То, как члены моей администрации выстраивались по этим вопросам, не всегда было предсказуемо. Но в наших внутренних дебатах я мог обнаружить определенный разрыв между поколениями. За исключением Сьюзан Райс, моего молодого посла в ООН. Все мои руководители в сфере национальной безопасности — секретари Гейтс и Клинтон, директор ЦРУ Леон Панетта, члены Объединенного комитета начальников штабов, а также мой советник по национальной безопасности Джим Джонс и мой директор национальной разведки Денни Блэр — достигли совершеннолетия в разгар холодной войны и провели десятилетия в составе вашингтонского истеблишмента национальной безопасности: плотной, взаимосвязанной сети нынешних и бывших политиков Белого дома, сотрудников Конгресса, ученых, руководителей аналитических центров, руководителей Пентагона, газетных обозревателей, военных подрядчиков и лоббистов.
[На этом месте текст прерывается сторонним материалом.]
/-- Register c, pc and the run state of the next state. -/
def regPcRun (c : Reg) : Out → Option (Word × Nat × RunState) := look fun t => (t.reg c, t.pc, t.run)

/-- Data cell a, pc and the run state of the next state. -/
def cellPcRun (a : Nat) : Out → Option (Word × Nat × RunState) := look fun t => (t.dataWord a, t.pc, t.run)

/-- The two registers named and pc of the next state. -/
def regsPc (c d : Reg) : Out → Option (Word × Word × Nat) := look fun t => (t.reg c, t.reg d, t.pc)

/-- The state with one data cell set. -/
def withData (s : State) (a : Nat) (v : Word) : State := s.setDmem (s.dmem.write a v)

/-! Well-formedness: each check with a term it refuses -/

theorem test_illformed_sub :
    Instr.wellFormed (.sub 3 32 2) = false ∧ Instr.wellFormed (.sub 3 1 32) = false ∧ Instr.wellFormed (.sub 255 1 2) = false := by
  decide

theorem test_illformed_xor :
    Instr.wellFormed (.xor 3 32 2) = false ∧ Instr.wellFormed (.xor 3 1 32) = false ∧ Instr.wellFormed (.xor 255 1 2) = false := by
  decide

theorem test_illformed_or :
    Instr.wellFormed (.or 3 32 2) = false ∧ Instr.wellFormed (.or 3 1 32) = false ∧ Instr.wellFormed (.or 255 1 2) = false := by
  decide

theorem test_illformed_and :
    Instr.wellFormed (.and 3 32 2) = false ∧ Instr.wellFormed (.and 3 1 32) = false ∧ Instr.wellFormed (.and 255 1 2) = false := by
  decide

theorem test_illformed_mult :
    Instr.wellFormed (.mult 3 32 2) = false ∧ Instr.wellFormed (.mult 3 1 32) = false ∧ Instr.wellFormed (.mult 255 1 2) = false := by
  decide

theorem test_illformed_div :
    Instr.wellFormed (.div 3 32 2) = false ∧ Instr.wellFormed (.div 3 1 32) = false ∧ Instr.wellFormed (.div 255 1 2) = false := by
  decide

theorem test_illformed_cmp :
    Instr.wellFormed (.cmp 3 32 2) = false ∧ Instr.wellFormed (.cmp 3 1 32) = false ∧ Instr.wellFormed (.cmp 255 1 2) = false := by
  decide

theorem test_illformed_add :
    Instr.wellFormed (.add 3 32 2) = false ∧ Instr.wellFormed (.add 3 1 32) = false ∧ Instr.wellFormed (.add 255 1 2) = false := by
  decide

/-- rb of a shift is no register index (R190; vector S8). -/
theorem test_illformed_shifts :
    Instr.wellFormed (.asl 32 1 2) = false ∧ Instr.wellFormed (.asl 3 32 2) = false ∧
    Instr.wellFormed (.asr 32 1 2) = false ∧ Instr.wellFormed (.asr 3 32 2) = false ∧
    Instr.wellFormed (.lsl 32 1 2) = false ∧ Instr.wellFormed (.lsl 3 32 2) = false ∧
    Instr.wellFormed (.lsr 32 1 2) = false ∧ Instr.wellFormed (.lsr 3 32 2) = false ∧
    Instr.wellFormed (.asr 3 1 255) = true := by decide

theorem test_illformed_unary :
    Instr.wellFormed (.inc 32) = false ∧ Instr.wellFormed (.dec 32) = false ∧ Instr.wellFormed (.zeros 32) = false ∧
    Instr.wellFormed (.passnota 32 1) = false ∧ Instr.wellFormed (.passnota 1 32) = false ∧
    Instr.wellFormed (.passa 32 1) = false ∧ Instr.wellFormed (.passa 1 32) = false ∧
    Instr.wellFormed (.lcl 32 5) = false ∧ Instr.wellFormed (.lch 32 5) = false := by decide

theorem test_illformed_stack_memory_jump :
    Instr.wellFormed (.push 32) = false ∧ Instr.wellFormed (.pop 32) = false ∧ Instr.wellFormed (.call 32) = false ∧
    Instr.wellFormed (.load 32 1) = false ∧ Instr.wellFormed (.load 1 32) = false ∧
    Instr.wellFormed (.store 32 1) = false ∧ Instr.wellFormed (.store 1 32) = false ∧
    Instr.wellFormed (.jr 32) = false ∧
    Instr.wellFormed (.beq 32 1 7) = false ∧ Instr.wellFormed (.beq 1 32 7) = false ∧
    Instr.wellFormed (.bne 32 1 7) = false ∧ Instr.wellFormed (.bne 1 32 7) = false := by decide

theorem test_wellformed :
    Instr.wellFormed (.add 31 0 31) = true ∧ Instr.wellFormed (.lcl 1 0xFFFF) = true ∧
    Instr.wellFormed (.j 0xFFFFFF) = true ∧ Instr.wellFormed (.beq 31 31 255) = true ∧
    Instr.wellFormed .ret = true ∧ Instr.wellFormed .halt = true := by decide

/-- The first offending field in the order f1, f2, f3 (R127): rb (f2) before rc (f3) of an RRR word. -/
theorem test_offending_order : Instr.offendingField (.add 40 1 33) = some 33 ∧
    Instr.offendingField (.add 40 50 33) = some 50 ∧ Instr.offendingField (.lcl 40 0xFFFF) = some 40 := by decide

/-! Decoding: each constructor from a word written out bit by bit (R88, R91) -/

theorem test_decode_add : decode 0b00000001000000010000001000000011 = .ok (.add 3 1 2) := by decide

theorem test_decode_sub : decode 0b00000010000001000000010100000110 = .ok (.sub 6 4 5) := by decide

theorem test_decode_zeros : decode 0b00000011000000000000000000000010 = .ok (.zeros 2) := by decide

theorem test_decode_xor : decode 0b00000100000000010000001000000011 = .ok (.xor 3 1 2) := by decide

theorem test_decode_or : decode 0b00000101000000010000001000000011 = .ok (.or 3 1 2) := by decide

theorem test_decode_passnota : decode 0b00000110000000100000000000000011 = .ok (.passnota 3 2) := by decide

theorem test_decode_and : decode 0b00000111000000010000001000000011 = .ok (.and 3 1 2) := by decide

theorem test_decode_asl : decode 0b00001000000000010000001000000011 = .ok (.asl 3 1 2) := by decide

theorem test_decode_asr : decode 0b00001001000000011111111100000011 = .ok (.asr 3 1 255) := by decide

theorem test_decode_lsl : decode 0b00001010000000010000001000000011 = .ok (.lsl 3 1 2) := by decide

theorem test_decode_lsr : decode 0b00001011000000010000001000000011 = .ok (.lsr 3 1 2) := by decide

theorem test_decode_passa : decode 0b00001100000111110000000000001010 = .ok (.passa 10 31) := by decide

theorem test_decode_lch : decode 0b00001110101010111100110100000010 = .ok (.lch 2 0xABCD) := by decide

theorem test_decode_lcl : decode 0b00001111000100100011010000000001 = .ok (.lcl 1 0x1234) := by decide

theorem test_decode_load : decode 0b00010000000000010000000000000100 = .ok (.load 4 1) := by decide

theorem test_decode_store : decode 0b00010001000000100000000100000000 = .ok (.store 2 1) := by decide

theorem test_decode_jal : decode 0b00010010000000010000001000000011 = .ok (.jal 0x010203) := by decide

theorem test_decode_jr : decode 0b00010011000010100000000000000000 = .ok (.jr 10) := by decide

theorem test_decode_beq : decode 0b00010100000000010000001000000111 = .ok (.beq 1 2 7) := by decide

theorem test_decode_bne : decode 0b00010101000000110000010011111111 = .ok (.bne 3 4 255) := by decide

theorem test_decode_j : decode 0b00010110111111110000000000000001 = .ok (.j 0xFF0001) := by decide

theorem test_decode_mult : decode 0b00010111000000010000001000000011 = .ok (.mult 3 1 2) := by decide

theorem test_decode_div : decode 0b00011000000000010000001000000011 = .ok (.div 3 1 2) := by decide

theorem test_decode_cmp : decode 0b00011001000000010000001000000011 = .ok (.cmp 3 1 2) := by decide

theorem test_decode_inc : decode 0b00011010001000000010000000000001 = .ok (.inc 1) := by decide

theorem test_decode_dec : decode 0b00011011000000000000000000000001 = .ok (.dec 1) := by decide

theorem test_decode_push : decode 0b00011100000000010000000000000000 = .ok (.push 1) := by decide

theorem test_decode_pop : decode 0b00011101000000110000010100000111 = .ok (.pop 5) := by decide

theorem test_decode_call : decode 0b00011110000001010000000000000000 = .ok (.call 5) := by decide

theorem test_decode_ret : decode 0b00011111000000000000000000000000 = .ok .ret := by decide

theorem test_decode_halt : decode 0b11111111111111111111111111111111 = .ok .halt := by decide

/-- Illegal words (R94; vectors X3, X4, X5), and a halt word that is not all ones (X2). -/
theorem test_decode_illegal : decode 0 = .error (.invalidOpcode 0) ∧
    decode 0x0D010203 = .error (.invalidOpcode 0x0D010203) ∧ decode 0x20000000 = .error (.invalidOpcode 0x20000000) ∧
    decode 0xFE000000 = .error (.invalidOpcode 0xFE000000) ∧ decode 0xFF000000 = .ok .halt := by decide

/-- Words of the worked programs, encoded (95_test_vectors section 10). -/
theorem test_encode : encode (.lcl 31 32768) = 0x0F80001F ∧ encode (.push 1) = 0x1C010000 ∧
    encode (.pop 3) = 0x1D000300 ∧ encode (.jal 8) = 0x12000008 ∧ encode (.store 3 1) = 0x11030100 ∧
    encode (.load 5 1) = 0x10010005 ∧ encode (.div 4 1 3) = 0x18010304 ∧ encode (.passnota 3 2) = 0x06020003 ∧
    encode .halt = 0xFFFFFFFF := by decide

/-- The host's entry: the same word as bits of a table row; a longer instruction does not exist. -/
theorem test_decodeTableWord : decodeTableWord 32 0x01010203 = some (.add 3 1 2) ∧
    decodeTableWord 32 0x0D000000 = none ∧ decodeTableWord 64 0x01010203 = none := by decide

/-- The instruction the host places is the one the next step runs: inc r1 right after reset. -/
theorem test_withFetchWord :
    regPcRun 1 (step (State.reset.withFetchWord 32 0x1A000001)) = some (1, 1, .running) := by decide

/-! One step: two-source ALU -/

theorem test_add_A1 :
    regPcRun 3 (run1 (core 0 0 [(1, 0xFFFFFFFF), (2, 1), (3, 0x37)]) 0x01010203) = some (0, 1, .running) := by decide

theorem test_add_A3 :
    regPcRun 1 (run1 (core 0 0 [(1, 0x80000001)]) 0x01010101) = some (2, 1, .running) := by decide

theorem test_sub_A5 :
    regPcRun 3 (run1 (core 0 0 [(1, 5), (2, 7)]) 0x02010203) = some (0xFFFFFFFE, 1, .running) := by decide

theorem test_xor_A8 :
    regPcRun 3 (run1 (core 0 0 [(1, 0xF0F0F0F0), (2, 0xFF00FF00)]) 0x04010203) = some (0x0FF00FF0, 1, .running) := by decide

theorem test_or_A9 :
    regPcRun 3 (run1 (core 0 0 [(1, 0xF0F0F0F0), (2, 0xFF00FF00)]) 0x05010203) = some (0xFFF0FFF0, 1, .running) := by decide

theorem test_and_A10 :
    regPcRun 3 (run1 (core 0 0 [(1, 0xF0F0F0F0), (2, 0xFF00FF00)]) 0x07010203) = some (0xF000F000, 1, .running) := by decide

theorem test_mult_A15 :
    regPcRun 3 (run1 (core 0 0 [(1, 0x12345678), (2, 0x9ABCDEF0)]) 0x17010203) = some (0x242D2080, 1, .running) := by decide

theorem test_div_A16 :
    regPcRun 3 (run1 (core 0 0 [(1, 100), (2, 0), (3, 0x37)]) 0x18010203) = some (0, 1, .running) := by decide

theorem test_div_A22 :
    regPcRun 3 (run1 (core 0 0 [(1, 0xFFFFFFFE), (2, 2)]) 0x18010203) = some (0x7FFFFFFF, 1, .running) := by decide

/-- A23: under the default CMP_FN cmp stops with Refused. -/
theorem test_cmp_A23 : regPcRun 3 (run1 (core 0 0 [(1, 1), (2, 2)]) 0x19010203) =
    some (0, 0, .stopped (.refused 0 .cmp)) := by decide

/-- R158: under a CMP_FN defined at (1, 2), and not at (2, 1), cmp writes its value; the first row counts. -/
theorem test_cmp_defined :
    regPcRun 3 (run1 { core 0 0 [(1, 1), (2, 2)] with cmpFn := [⟨2, 1, some 7⟩, ⟨1, 2, some 9⟩, ⟨1, 2, none⟩] } 0x19010203) =
    some (9, 1, .running) := by decide

/-- R158: under a CMP_FN defined with no value at (1, 2) cmp completes and writes nothing. -/
theorem test_cmp_no_value :
    regPcRun 3 (run1 { core 0 0 [(1, 1), (2, 2), (3, 5)] with cmpFn := [⟨1, 2, none⟩, ⟨1, 2, some 9⟩] } 0x19010203) =
    some (5, 1, .running) := by decide

/-- A24, A25: a field of 32 in f1 or f3. -/
theorem test_register_index_A24_A25 :
    regPcRun 3 (run1 (core 0 0 [(1, 1), (2, 2)]) 0x01200203) = some (0, 0, .stopped (.registerIndexOutOfRange 0 32)) ∧
    regPcRun 3 (run1 (core 0 0 [(1, 1), (2, 2)]) 0x01010220) = some (0, 0, .stopped (.registerIndexOutOfRange 0 32)) :=
  by decide

/-! One step: one register, moves, constants, shifts -/

theorem test_inc_UC2 :
    regPcRun 1 (run1 (core 0 0 [(1, 0xFFFFFFFF)]) 0x1A000001) = some (0, 1, .running) := by decide

theorem test_inc_UC16 :
    regPcRun 1 (run1 (core 0 0 []) 0x1A202001) = some (1, 1, .running) := by decide

theorem test_dec_UC4 :
    regPcRun 1 (run1 (core 0 0 [(1, 0)]) 0x1B000001) = some (0xFFFFFFFF, 1, .running) := by decide

theorem test_zeros_UC5 :
    regPcRun 2 (run1 (core 0 0 [(2, 0xDEADBEEF)]) 0x03000002) = some (0, 1, .running) := by decide

theorem test_passnota_UC6 :
    regPcRun 3 (run1 (core 0 0 [(2, 0xABCD1234)]) 0x06020003) = some (0x5432EDCB, 1, .running) := by decide

theorem test_passa_UC9 :
    regPcRun 10 (run1 (core 0 0 [(31, 4)]) 0x0C1F000A) = some (4, 1, .running) := by decide

theorem test_lcl_UC11 :
    regPcRun 1 (run1 (core 0 0 [(1, 0xABCD0000)]) 0x0F123401) = some (0xABCD1234, 1, .running) := by decide

theorem test_lcl_UC12 :
    regPcRun 1 (run1 (core 0 0 [(1, 0x12345678)]) 0x0FFFFF01) = some (0x1234FFFF, 1, .running) := by decide

theorem test_lch_UC13 :
    regPcRun 2 (run1 (core 0 0 [(2, 0x00001234)]) 0x0EABCD02) = some (0xABCD1234, 1, .running) := by decide

theorem test_lch_UC14 :
    regPcRun 2 (run1 (core 0 0 [(2, 0xFFFFFFFF)]) 0x0E000002) = some (0x0000FFFF, 1, .running) := by decide

theorem test_asl_S1 :
    regPcRun 3 (run1 (core 0 0 [(1, 0xC0000001), (2, 7)]) 0x08010203) = some (0x80000002, 1, .running) := by decide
Для них ответственная внешняя политика означала преемственность, предсказуемость и нежелание слишком далеко отходить от общепринятой мудрости. Именно этот импульс заставил большинство из них поддержать вторжение США в Ирак; и если последовавшая за этим катастрофа заставила их пересмотреть это конкретное решение, они все еще не склонны задаваться вопросом, не указывает ли двухпартийная спешка в Ираке на необходимость фундаментального пересмотра системы национальной безопасности Америки.
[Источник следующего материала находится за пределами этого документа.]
-- ==== Sys2Proof/Machine/Parametric.lean ====
section
/-! DEFINITION. The machine over R10's open parameters as an argument: `execWith` and `stepWith`. `exec` and `step`, whose types are the
host's, are these at the default instantiation (Laws/Exec.lean `exec_eq_execWith`, `step_eq_stepWith`). -/

namespace Sys2Proof.Machine

/-- The meaning of each request under the parameters `C`. A request without `C` reads none. -/
def execWith (C : Setup) (i : Instr) (s : State) : Host.Outcome State Fault Refusal :=
  match i with
  | .translate acc lvl se va => execTranslate acc lvl se va s C
  | .read8 acc lvl va => execRead8 acc lvl va s C
  | .read16 acc lvl va => execRead16 acc lvl va s C
  | .read32 acc lvl va => execRead32 acc lvl va s C
  | .write8 lvl va v => execWrite8 lvl va v s C
  | .write16 lvl va v => execWrite16 lvl va v s C
  | .write32 lvl va v => execWrite32 lvl va v s C
  | .examine va => execExamine va s C
  | .deposit va v => execDeposit va v s C
  | .pread8 pa => execPread8 pa s C
  | .pread16 pa => execPread16 pa s C
  | .pread32 pa => execPread32 pa s C
  | .pwrite8 pa v => execPwrite8 pa v s C
  | .pwrite16 pa v => execPwrite16 pa v s C
  | .pwrite32 pa v => execPwrite32 pa v s C
  | .setEnable v => execSetEnable v s
  | .clearAlign => execClearAlign s
  | .reset => execReset s
  | .reservedE rest a v => execReservedE rest a v s
  | .reservedF rest a v => execReservedF rest a v s
  | .mmurSdcl b7 index => execMmurSdcl b7 index s
  | .mmuwSdcl b7 index v => execMmuwSdcl b7 index v s C
  | .mmurSdch b7 index => execMmurSdch b7 index s
  | .mmuwSdch b7 index v => execMmuwSdch b7 index v s C
  | .mmurPdcrl b7 index => execMmurPdcrl b7 index s
  | .mmuwPdcrl b7 index v => execMmuwPdcrl b7 index v s C
  | .mmurPdcrh b7 index => execMmurPdcrh b7 index s
  | .mmuwPdcrh b7 index v => execMmuwPdcrh b7 index v s C
  | .mmurPdcll b7 index => execMmurPdcll b7 index s
  | .mmuwPdcll b7 index v => execMmuwPdcll b7 index v s C
  | .mmurPdclh b7 index => execMmurPdclh b7 index s
  | .mmuwPdclh b7 index v => execMmuwPdclh b7 index v s C
  | .mmurSrama b7 index => execMmurSrama b7 index s
  | .mmuwSrama b7 index v => execMmuwSrama b7 index v s
  | .mmurSramb b7 index => execMmurSramb b7 index s
  | .mmuwSramb b7 index v => execMmuwSramb b7 index v s C
  | .mmurFc b7 index => execMmurFc b7 index s
  | .mmuwFc b7 index v => execMmuwFc b7 index v s
  | .mmurFa b7 index => execMmurFa b7 index s
  | .mmuwFa b7 index v => execMmuwFa b7 index v s
  | .mmurConf b7 index => execMmurConf b7 index s
  | .mmuwConf b7 index v => execMmuwConf b7 index v s
  | .mmurVar b7 index => execMmurVar b7 index s
  | .mmuwVar b7 index v => execMmuwVar b7 index v s C
  | .mmurUndef12 b7 index => execMmurUndef12 b7 index s
  | .mmuwUndef12 b7 index v => execMmuwUndef12 b7 index v s
  | .mmurUndef13 b7 index => execMmurUndef13 b7 index s
  | .mmuwUndef13 b7 index v => execMmuwUndef13 b7 index v s
  | .mmurUndef14 b7 index => execMmurUndef14 b7 index s
  | .mmuwUndef14 b7 index v => execMmuwUndef14 b7 index v s
  | .mmurUndef15 b7 index => execMmurUndef15 b7 index s
  | .mmuwUndef15 b7 index v => execMmuwUndef15 b7 index v s

/-- The step of Machine/Step.lean under the parameters `C`: the decoder takes those in force. -/
def stepWith (C : Setup) (s : State) : Host.Outcome State Fault Refusal :=
  match nextRequest s with
  | none => .fault .noRequest
  | some (r, s) =>
    match decode (C.under s.conf) r with
    | .ok i => execWith C i s
    | .rejected _ => .next (refuseMalformed s)

end Sys2Proof.Machine
end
У молодых членов моей команды по национальной безопасности, включая большинство сотрудников СНБ, были другие идеи. Не менее патриотичные, чем их начальники, задетые ужасами 11 сентября и изображениями иракских заключенных, над которыми издевались американские военные в Абу-Грейб, многие из них тяготели к моей кампании именно потому, что я был готов бросить вызов предположениям. Многие из них тяготели к моей кампании именно потому, что я был готов бросить вызов предположениям того, что мы часто называли "вашингтонским учебником", будь то политика на Ближнем Востоке, наша позиция в отношении Кубы, наше нежелание дипломатически взаимодействовать с противниками, важность восстановления правовых барьеров в борьбе с террором или возведение прав человека, международного развития и изменения климата из актов альтруизма в центральные аспекты нашей национальной безопасности. Никто из этих молодых сотрудников не был фанатиком, и они с уважением относились к институциональным знаниям тех, кто имел большой опыт в области внешней политики. Но они не извинялись за то, что хотели отказаться от некоторых ограничений прошлого в поисках чего-то лучшего.
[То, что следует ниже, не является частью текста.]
/-- A permitted access within the bound of a contiguous segment, the MMU enabled, completes: READ answers the RAM bytes at
`segBase + SOT`, WRITE stores there, wherever that datum is not the segment descriptor itself. -/
def Obligations.PermittedContiguousAccessCompletes : Prop :=
  ∀ (w : Width) (acc : AccessKind) (lvl : Level) (va v pa : Word) (s : State) (g : SegInHand),
    s.halted = false → s.enable = true → Memory.wf s.ram = true →
    (params.ssl va).toNat ≤ (params.sectLen (s.sramb.get (params.sid va))).toNat →
    tablesApart params s va = true → segmentOf params s va = some g → segmentUsable params g = true →
    params.objectTrap g.sd0 = false → params.contiguous g.sd0 = true → params.permits (params.rights g.sd0) acc lvl = true →
    (params.sot va).toNat ≤ (params.maxOff g.sd0).toNat → pa = params.segBase g.sd1 + params.sot va →
    pa.toNat % w.bytes = 0 → regionOf params pa = .ram →
    (pa.toNat + w.bytes ≤ g.sda.toNat ∨ g.sda.toNat + 4 ≤ pa.toNat) →
    (∃ (t : State) (x : Word), exec (requestRead w acc lvl va) s = .next t ∧ Answers s t (.value x) ∧ t.var = va ∧
      x.toNat = bigEndian s.ram pa.toNat w) ∧
    (acc = .write → ∃ t : State, exec (requestWrite w lvl va v) s = .next t ∧ Answers s t .done ∧ t.var = va ∧
      bigEndian t.ram pa.toNat w = v.toNat % 2 ^ (8 * w.bytes) ∧
      ∀ a, (a < pa.toNat ∨ pa.toNat + w.bytes ≤ a) → (a < g.sda.toNat ∨ g.sda.toNat + 4 ≤ a) →
        Memory.read t.ram a = Memory.read s.ram a)

/-! ### The end of a run -/

/-- How a run ends (R309, R361): after any number of steps from a launch state, the run has ended normally exactly when every request has
returned and none of the outcomes is a Stop or a refusal; a RESET after a Stop does not undo it. That the outcomes stay across RESET is
the model's reading (log 19). -/
def Obligations.StopIsNeverFinal : Prop :=
  (∀ (s : State) (k : Nat) (t : State), s.Launch → core.run k s = .next t →
    (t.EndsNormally ↔ t.requests = [] ∧ ∀ r ∈ t.outcomes, r ≠ .stop .indirectSd ∧ ∀ why, r ≠ .refused why)) ∧
  ∀ (s t : State) (r : Response), step s = .next t → Answers s t r → (r = .stop .indirectSd ∨ ∃ why, r = .refused why) →
    ∀ (k : Nat) (u : State), core.run k t = .next u → ¬ u.EndsNormally

/-! ### The open parameters -/

/-- The open parameters of R10 are an argument of the machine: `exec` and `step` are `execWith` and `stepWith` at the default
instantiation, whose CONF_EFFECT is none; two instantiations with the same parameters in force step alike; where those in force say
that the MMU does not translate, TRANSLATE answers its address whatever the enable flag; the value of CONF changes no TRANSLATE but
through CONF_EFFECT, no descriptor lying in the MMU window, where CONF itself can be read; and under any lawful register decode the
encoder and the decoder agree, and under any lawful map a register row is the physical access of its word. The form of CONF_EFFECT and
of the register decode is the model's (logs 18 and 22). -/
def Obligations.OpenParametersAreArguments : Prop :=
  (∀ (i : Instr) (s : State), exec i s = execWith setup i s) ∧ (∀ s : State, step s = stepWith setup s) ∧
  (∀ conf : Word, setup.under conf = params) ∧
  (∀ (C D : Setup) (s : State), C.under s.conf = D.under s.conf → stepWith C s = stepWith D s) ∧
  (∀ (C : Setup) (acc : AccessKind) (lvl : Level) (se : Bool) (va : Word) (s : State), s.halted = false →
    (C.under s.conf).enabled s.enable = false →
    execWith C (.translate acc lvl se va) s = .next { s with outcomes := .value va :: s.outcomes }) ∧
  (∀ (C : Setup) (acc : AccessKind) (lvl : Level) (se : Bool) (va conf : Word) (s t : State), C.under conf = C.under s.conf →
    inMmuWindow (C.under s.conf) (sdAddr (C.under s.conf) s va) = false →
    inMmuWindow (C.under s.conf) (sdAddr (C.under s.conf) s va + 4) = false →
    (∀ g u, resolveSegment (C.under s.conf) ⟨va, acc, lvl, se⟩ { s with var := if se then va else s.var } = .go g u →
      inMmuWindow (C.under s.conf) (pdAddr (C.under s.conf) va g.sd1) = false) →
    execWith C (.translate acc lvl se va) s = .next t →
    execWith C (.translate acc lvl se va) { s with conf := conf } = .next { t with conf := conf }) ∧
  (∀ P : Params, RegisterLayoutLaws P →
    (∀ i : Instr, i.wellFormed P = true → decode P (encode P i) = .ok i) ∧
    ∀ (r : Request) (i : Instr), decode P r = .ok i → encode P i = r ∧ i.wellFormed P = true) ∧
  ∀ (C : Setup) (pa v : Word) (s : State), PhysMapLaws (C.under s.conf) → isRegisterWord (C.under s.conf) pa = true →
    execWith C (registerReadRow (C.under s.conf) pa) s = execWith C (.pread32 pa) s ∧
    execWith C (registerWriteRow (C.under s.conf) pa v) s = execWith C (.pwrite32 pa v) s
end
Временами трения между новой и старой гвардией внутри моей внешнеполитической команды выходили наружу. Когда это происходило, СМИ склонны были приписывать это юношеской дерзости среди моих сотрудников и отсутствию базового понимания того, как работает Вашингтон. Это было не так. На самом деле, именно потому, что такие сотрудники, как Денис, знали, как работает Вашингтон — потому что они были свидетелями того, как бюрократия внешней политики может медлить, неправильно интерпретировать, хоронить, плохо исполнять или иным образом сопротивляться новым направлениям президента, — они часто оказывались не в ладах с Пентагоном, Госдепартаментом и ЦРУ.

И в этом смысле напряженность, возникшая в нашей внешнеполитической команде, была продуктом моего собственного дизайна, способом преодоления напряженности в моей собственной голове. Я представлял себя на мостике авианосца, уверенным в том, что Америке необходимо выбрать новый курс, но полностью зависящим от более опытной и порой скептически настроенной команды, которая должна осуществить эти изменения, помня, что существуют пределы возможностей судна и что слишком резкий поворот может привести к катастрофе. Когда ставки были столь высоки, я начал понимать, что лидерство, особенно на арене национальной безопасности, — это нечто большее, чем проведение хорошо продуманной политики. Осознание обычаев и ритуалов имело значение. Символы и протокол имеют значение. Язык тела имеет значение.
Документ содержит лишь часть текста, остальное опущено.